= Loose coupling =

System with weakly-associated components

In computing and systems design, a loosely coupled system is one

1. in which components are weakly associated (have breakable relationships) with each other, and thus changes in one component least affect existence or performance of another component.
2. in which each of its components has, or makes use of, little or no knowledge of the definitions of other separate components. Subareas include the coupling of classes, interfaces, data, and services. Loose coupling is the opposite of tight coupling.

==Advantages and disadvantages==
Components in a loosely coupled system can be replaced with alternative implementations that provide the same services. Components in a loosely coupled system are less constrained to the same platform, language, operating system, or build environment.

If systems are decoupled in time, it is difficult to also provide transactional integrity; additional coordination protocols are required. Data replication across different systems provides loose coupling (in availability), but creates issues in maintaining consistency (data synchronization).

== In integration ==
Loose coupling in broader distributed system design is achieved by the use of transactions, queues provided by message-oriented middleware, and interoperability standards.
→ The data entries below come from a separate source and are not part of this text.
/-- The copy segments' contents programmed, each segment's records one after another (R404). -/
def State.programCopies (s0 s : State) (ks : List Nat) (rs : List (Nat × Nat × Nat)) (ps : List (Nat × Nat × Nat)) :
    State :=
  ks.foldl
    (fun s k =>
      let bs := (rs.zip ps).flatMap fun x =>
        if x.2.2.2 / 65536 = k then s0.storedAt x.1.2.1 x.1.2.2 else []
      ((s.programBytes (k * 4096 + 3) bs).countProg (wordUp bs.length)).modSeg k fun x => { x with used := wordUp x.used }) s

/-- When a copied record's compaction has ended, the index points to the copies (R425, R426). -/
def State.moveIndex (s : State) : State :=
  s.modJnl fun j => { j with index := j.index.map fun e =>
    match j.comp.copies.find? fun c => c.1 == e.seq with
    | none => e
    | some c => { e with at_ := c.2 } }

/-- The compaction's begin record has committed: copying begins (R425). -/
def State.beganCopying (s : State) : State := s.modComp fun c => { c with step := .copying }

/-- The compaction's end record has committed: the victims await erasure (R425). -/
def State.beganErasing (s : State) : State :=
  let s := s.moveIndex.modComp fun c => { c with step := .erasing }
  s.jnl.comp.victims.foldl (fun s k => s.setFld (A.jnlSeg k) F.jnlSeg_state 4) s

/-- A compaction whose erasures have ended (R425). -/
def State.compactionEnded (s : State) : State :=
  let ms := (s.tbc - s.jnl.comp.began).toNat / 100000
  let s :=
    if s.jnl.comp.counts then
      (((s.satInc A.jnlCompact F.jnlCompact_count).setFld A.jnlCompact F.jnlCompact_last (Nat.min ms 65535)).event
        A.jnlStatus F.jnlStatus_compactdone).showLive
    else s
  s.modComp fun c => { c with step := .idle, counts := false }

/-- The journal at input loss (R416): appends go on, and the reserve may be opened. -/
def State.jnlPowerFail (s : State) : State :=
  if s.jnlPhase = 0 then s else s.setFld A.jnlState F.jnlState_phase 2

end Sys2Proof.Machine
end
Four types of autonomy which promote loose coupling, are: reference autonomy, time autonomy, format autonomy, and platform autonomy.

Loose coupling is an architectural principle and design goal in service-oriented architectures. Eleven forms of loose coupling and their tight coupling counterparts are listed in:
- physical connections via mediator,
- asynchronous communication style,
- simple common types only in data model,
- weak type system,
- data-centric and self-contained messages,
- distributed control of process logic,
- dynamic binding (of service consumers and providers),
- platform independence,
- business-level compensation rather than system-level transactions,
- deployment at different times,
- implicit upgrades in versioning.
Enterprise Service Bus (ESB) middleware was invented to achieve loose coupling in multiple dimensions. However, overengineered and mispositioned ESBs can also have the contrary effect and create undesired tight coupling and a central architectural hotspot.

Event-driven architecture also aims at promoting loose coupling.

=== Methods for decreasing coupling ===
Loose coupling of interfaces can be enhanced by publishing data in a standard format (such as XML or JSON).

Loose coupling between program components can be enhanced by using standard data types in parameters. Passing customized data types or objects requires both components to have knowledge of the custom data definition.

Loose coupling of services can be enhanced by reducing the information passed into a service to the key data. For example, a service that sends a letter is most reusable when just the customer identifier is passed and the customer address is obtained within the service. This decouples services because services do not need to be called in a specific order (e.g. GetCustomerAddress, SendLetter).

== In programming ==
Coupling refers to the degree of direct knowledge that one component has of another. Loose coupling in computing is interpreted as encapsulation versus non-encapsulation.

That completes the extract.